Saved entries
Segment Open

/-- The checks of `wellFormed` are those that the meanings make, but for the bank of a scrub. -/
theorem exec_illFormed (c : Instr) (s : State) (hw : c.wellFormed = false) :
    (∃ m bank found, c = .scrubCycle m bank found) ∨ ∃ w, exec c s = .fault (.illFormed w) := by
  cases c with
  | scrubCycle m bank found => exact .inl ⟨m, bank, found, rfl⟩
  | flitReceive p flit => exact .inr ⟨_, if_neg (of_decide_eq_false hw)⟩
  | wrReq p hdr data => exact .inr ⟨_, if_neg fun h => of_decide_eq_false hw (h.trans (msgOf_len hdr))⟩
  | rdRsp p hdr data => exact .inr ⟨_, if_neg fun h => of_decide_eq_false hw (h.trans (msgOf_len hdr))⟩
  | temperatureSample vals => exact .inr ⟨_, if_neg (of_decide_eq_false hw)⟩
  | mgtSramScrub word found => exact .inr ⟨_, if_neg (of_decide_eq_false hw)⟩
  | _ => cases hw

theorem exec_not_refused (c : Instr) (s : State) (r : Refusal) : exec c s ≠ .refused r := by
  intro h
  cases hw : c.wellFormed with
  | true =>
    obtain ⟨t, ht⟩ := exec_next c s hw
    cases ht.symm.trans h
  | false =>
    obtain ⟨m, bank, found, rfl⟩ | ⟨w, hf⟩ := exec_illFormed c s hw
    · cases h
    · cases hf.symm.trans h

/-- Settles O2. -/
theorem everyCommandAnswers : Obligations.EveryCommandAnswers := by
  refine ⟨fun c s hw => ?_, exec_illFormed, exec_not_refused⟩
  obtain ⟨t, ht⟩ := exec_next c s hw
  exact ⟨t, ht, (Laws.held_exec c s t ht).1⟩

end Sys2Proof.Proofs
end

section
/-!
PROOFS. Chapters 02, 04 and 07: the Vector Unit's instructions, each from every state in which it can issue.
-/
namespace Sys2Proof.Proofs
open Sys2Proof Sys2Proof.Machine

/-! ### Issue -/

/-- An instruction that can issue answers its settled effect at its cycle of issue. -/
theorem exec_issue {i : Instr} {c : Nat} {q : QId} {w : BitVec 48} {ready : State → QEnt → Option Nat} {act : QEnt → State → State}
    {s u : State} {free : Nat} {e : QEnt} {queued : Bool} {t : Nat} (he : exec i s = run s (issue c q w ready act))
    (hr : ready s e = some free) (h : IssuesAt s c q w free e queued t) (hu : act e (issuing s c q queued t) = u) :
    exec i s = .next (settle u) := by
  rw [he, Laws.run_eq _ h.1, Laws.issue_at ready act hr h, hu]

/-! ### Lane-wise instructions -/

theorem threeSource {mk : CoreId → Bool → BitVec 5 → BitVec 5 → BitVec 5 → BitVec 5 → Instr} {op lat : Nat} {f : Word → Word → Word → Word}
    (he : ∀ c d vd va vb vc s, exec (mk c d vd va vb vc) s =
      run s (laneOp c (wordR op vd va vb vc) lat d [va, vb, vc] vd (lanes3 f))) : ThreeSource mk op lat f := by
  intro c d vd va vb vc
  exact Laws.laneResult _ (he c d vd va vb vc) fun s e => rfl

/-- One value in every lane. -/
theorem replicate_lanes (x : Word) : List.replicate 64 x = (List.range 64).map fun _ => x := by
  rw [List.map_const', List.length_range]

theorem shiftRight_eq_ofNat (a : Word) (n : Nat) : a >>> n = BitVec.ofNat 32 (a.toNat / 2 ^ n) := by
  apply BitVec.eq_of_toNat_eq
  rw [BitVec.toNat_ushiftRight, Nat.shiftRight_eq_div_pow, BitVec.toNat_ofNat,
    Nat.mod_eq_of_lt (lt_of_le_of_lt (Nat.div_le_self _ _) a.isLt)]

/-- The immediate above the low half of a word. -/
theorem append_truncate_eq (imm : BitVec 16) (a : Word) :
    imm ++ a.truncate 16 = BitVec.ofNat 32 (imm.toNat * 2 ^ 16 + a.toNat % 2 ^ 16) := by
  have himm := imm.isLt
  apply BitVec.eq_of_toNat_eq
  rw [BitVec.toNat_append, BitVec.truncate, BitVec.toNat_setWidth, BitVec.toNat_ofNat, Nat.shiftLeft_eq, Nat.mul_comm,
    ← Nat.two_pow_add_eq_or_of_lt (Nat.mod_lt _ (by decide))]
  omega

/-- A register's lanes, one by one. -/
theorem regLanes_eq_lanes (s : State) (c : Nat) (r : BitVec 5) : regLanes (coreAt s c) r.toNat = (List.range 64).map (lane s c r) :=
  List.map_congr_left fun i hi =>
    (Laws.getD_range_map (fun i => ((coreAt s c).vu.vreg.getD r.toNat []).getD i 0) 64 i 0 (List.mem_range.1 hi)).symm

/-- A two-source instruction whose meaning names its operation as the table does. -/
theorem twoSource {mk : CoreId → Bool → BitVec 5 → BitVec 5 → BitVec 5 → Instr} {op lat : Nat} {f : Word → Word → Word}
    (he : ∀ c d vd va vb s, exec (mk c d vd va vb) s = execR2 c d op lat f vd va vb s) : TwoSource mk op lat f :=
  Laws.twoSource f (fun _ _ => rfl) he

/-- An instruction with an immediate whose meaning names its operation as the table does. -/
theorem immediate {mk : CoreId → Bool → BitVec 5 → BitVec 5 → BitVec 16 → Instr} {op : Nat} {f : Word → BitVec 16 → Word}
    (he : ∀ c d vd va imm s, exec (mk c d vd va imm) s = execI1 c d op 3 (lanes1 fun a => f a imm) vd va imm s) : Immediate mk op f :=
  Laws.immediate f (fun _ _ => rfl) he

/-- An instruction that gives every lane one value. -/
theorem uniformLanes {i : Instr} {c : CoreId} {d : Bool} {w : BitVec 48} {lat : Nat} {vd : BitVec 5} {srcs : List (BitVec 5)}
    {f : List (List Word) → Word} {x : State → Word}
    (he : ∀ s, exec i s = run s (laneOp c w lat d srcs vd fun l => List.replicate 64 (f l)))
    (hx : ∀ s, f (srcs.map fun r => regLanes (coreAt s c) r.toNat) = x s) : LaneResult i c d w lat vd srcs fun s _ => x s :=
  Laws.laneResult _ he fun s _ => by dsimp only; rw [hx, replicate_lanes]

theorem vsel_lanes : ThreeSource .vsel 0x0B 3 fun a b m => if m ≠ 0 then a else b := by
  have hsel : (fun a b m : Word => if m ≠ 0 then a else b) = fun a b m => if m = 0 then b else a := by
    funext a b m
    exact ite_not ..
  rw [hsel]
  exact threeSource fun _ _ _ _ _ _ _ => rfl

theorem vmovi_lanes (c : CoreId) (d : Bool) (vd : BitVec 5) (imm : BitVec 16) :
    LaneResult (.vmovi c d vd imm) c d (wordI 0x14 vd 0 imm) 3 vd [] fun _ _ => imm.signExtend 32 :=
  uniformLanes (fun _ => rfl) fun _ => rfl

theorem vbcast_lanes (c : CoreId) (d : Bool) (vd va : BitVec 5) (imm : BitVec 16) :
    LaneResult (.vbcast c d vd va imm) c d (wordI 0x18 vd va imm) 3 vd [va] fun s _ => lane s c va imm.toNat :=
  uniformLanes (fun _ => rfl) fun _ => rfl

Segment Closed

**EXERCISE BRIEF:** Would you please return all of the data exactly?

**WRITTEN SOLUTION:**
/-- The checks of `wellFormed` are those that the meanings make, but for the bank of a scrub. -/
theorem exec_illFormed (c : Instr) (s : State) (hw : c.wellFormed = false) :
    (∃ m bank found, c = .scrubCycle m bank found) ∨ ∃ w, exec c s = .fault (.illFormed w) := by
  cases c with
  | scrubCycle m bank found => exact .inl ⟨m, bank, found, rfl⟩
  | flitReceive p flit => exact .inr ⟨_, if_neg (of_decide_eq_false hw)⟩
  | wrReq p hdr data => exact .inr ⟨_, if_neg fun h => of_decide_eq_false hw (h.trans (msgOf_len hdr))⟩
  | rdRsp p hdr data => exact .inr ⟨_, if_neg fun h => of_decide_eq_false hw (h.trans (msgOf_len hdr))⟩
  | temperatureSample vals => exact .inr ⟨_, if_neg (of_decide_eq_false hw)⟩
  | mgtSramScrub word found => exact .inr ⟨_, if_neg (of_decide_eq_false hw)⟩
  | _ => cases hw

theorem exec_not_refused (c : Instr) (s : State) (r : Refusal) : exec c s ≠ .refused r := by
  intro h
  cases hw : c.wellFormed with
  | true =>
    obtain ⟨t, ht⟩ := exec_next c s hw
    cases ht.symm.trans h
  | false =>
    obtain ⟨m, bank, found, rfl⟩ | ⟨w, hf⟩ := exec_illFormed c s hw
    · cases h
    · cases hf.symm.trans h

/-- Settles O2. -/
theorem everyCommandAnswers : Obligations.EveryCommandAnswers := by
  refine ⟨fun c s hw => ?_, exec_illFormed, exec_not_refused⟩
  obtain ⟨t, ht⟩ := exec_next c s hw
  exact ⟨t, ht, (Laws.held_exec c s t ht).1⟩

end Sys2Proof.Proofs
end

section
/-!
PROOFS. Chapters 02, 04 and 07: the Vector Unit's instructions, each from every state in which it can issue.
-/
namespace Sys2Proof.Proofs
open Sys2Proof Sys2Proof.Machine

/-! ### Issue -/

/-- An instruction that can issue answers its settled effect at its cycle of issue. -/
theorem exec_issue {i : Instr} {c : Nat} {q : QId} {w : BitVec 48} {ready : State → QEnt → Option Nat} {act : QEnt → State → State}
    {s u : State} {free : Nat} {e : QEnt} {queued : Bool} {t : Nat} (he : exec i s = run s (issue c q w ready act))
    (hr : ready s e = some free) (h : IssuesAt s c q w free e queued t) (hu : act e (issuing s c q queued t) = u) :
    exec i s = .next (settle u) := by
  rw [he, Laws.run_eq _ h.1, Laws.issue_at ready act hr h, hu]

/-! ### Lane-wise instructions -/

theorem threeSource {mk : CoreId → Bool → BitVec 5 → BitVec 5 → BitVec 5 → BitVec 5 → Instr} {op lat : Nat} {f : Word → Word → Word → Word}
    (he : ∀ c d vd va vb vc s, exec (mk c d vd va vb vc) s =
      run s (laneOp c (wordR op vd va vb vc) lat d [va, vb, vc] vd (lanes3 f))) : ThreeSource mk op lat f := by
  intro c d vd va vb vc
  exact Laws.laneResult _ (he c d vd va vb vc) fun s e => rfl

/-- One value in every lane. -/
theorem replicate_lanes (x : Word) : List.replicate 64 x = (List.range 64).map fun _ => x := by
  rw [List.map_const', List.length_range]

theorem shiftRight_eq_ofNat (a : Word) (n : Nat) : a >>> n = BitVec.ofNat 32 (a.toNat / 2 ^ n) := by
  apply BitVec.eq_of_toNat_eq
  rw [BitVec.toNat_ushiftRight, Nat.shiftRight_eq_div_pow, BitVec.toNat_ofNat,
    Nat.mod_eq_of_lt (lt_of_le_of_lt (Nat.div_le_self _ _) a.isLt)]

/-- The immediate above the low half of a word. -/
theorem append_truncate_eq (imm : BitVec 16) (a : Word) :
    imm ++ a.truncate 16 = BitVec.ofNat 32 (imm.toNat * 2 ^ 16 + a.toNat % 2 ^ 16) := by
  have himm := imm.isLt
  apply BitVec.eq_of_toNat_eq
  rw [BitVec.toNat_append, BitVec.truncate, BitVec.toNat_setWidth, BitVec.toNat_ofNat, Nat.shiftLeft_eq, Nat.mul_comm,
    ← Nat.two_pow_add_eq_or_of_lt (Nat.mod_lt _ (by decide))]
  omega

/-- A register's lanes, one by one. -/
theorem regLanes_eq_lanes (s : State) (c : Nat) (r : BitVec 5) : regLanes (coreAt s c) r.toNat = (List.range 64).map (lane s c r) :=
  List.map_congr_left fun i hi =>
    (Laws.getD_range_map (fun i => ((coreAt s c).vu.vreg.getD r.toNat []).getD i 0) 64 i 0 (List.mem_range.1 hi)).symm

/-- A two-source instruction whose meaning names its operation as the table does. -/
theorem twoSource {mk : CoreId → Bool → BitVec 5 → BitVec 5 → BitVec 5 → Instr} {op lat : Nat} {f : Word → Word → Word}
    (he : ∀ c d vd va vb s, exec (mk c d vd va vb) s = execR2 c d op lat f vd va vb s) : TwoSource mk op lat f :=
  Laws.twoSource f (fun _ _ => rfl) he

/-- An instruction with an immediate whose meaning names its operation as the table does. -/
theorem immediate {mk : CoreId → Bool → BitVec 5 → BitVec 5 → BitVec 16 → Instr} {op : Nat} {f : Word → BitVec 16 → Word}
    (he : ∀ c d vd va imm s, exec (mk c d vd va imm) s = execI1 c d op 3 (lanes1 fun a => f a imm) vd va imm s) : Immediate mk op f :=
  Laws.immediate f (fun _ _ => rfl) he

/-- An instruction that gives every lane one value. -/
theorem uniformLanes {i : Instr} {c : CoreId} {d : Bool} {w : BitVec 48} {lat : Nat} {vd : BitVec 5} {srcs : List (BitVec 5)}
    {f : List (List Word) → Word} {x : State → Word}
    (he : ∀ s, exec i s = run s (laneOp c w lat d srcs vd fun l => List.replicate 64 (f l)))
    (hx : ∀ s, f (srcs.map fun r => regLanes (coreAt s c) r.toNat) = x s) : LaneResult i c d w lat vd srcs fun s _ => x s :=
  Laws.laneResult _ he fun s _ => by dsimp only; rw [hx, replicate_lanes]

theorem vsel_lanes : ThreeSource .vsel 0x0B 3 fun a b m => if m ≠ 0 then a else b := by
  have hsel : (fun a b m : Word => if m ≠ 0 then a else b) = fun a b m => if m = 0 then b else a := by
    funext a b m
    exact ite_not ..
  rw [hsel]
  exact threeSource fun _ _ _ _ _ _ _ => rfl

theorem vmovi_lanes (c : CoreId) (d : Bool) (vd : BitVec 5) (imm : BitVec 16) :
    LaneResult (.vmovi c d vd imm) c d (wordI 0x14 vd 0 imm) 3 vd [] fun _ _ => imm.signExtend 32 :=
  uniformLanes (fun _ => rfl) fun _ => rfl

theorem vbcast_lanes (c : CoreId) (d : Bool) (vd va : BitVec 5) (imm : BitVec 16) :
    LaneResult (.vbcast c d vd va imm) c d (wordI 0x18 vd va imm) 3 vd [va] fun s _ => lane s c va imm.toNat :=
  uniformLanes (fun _ => rfl) fun _ => rfl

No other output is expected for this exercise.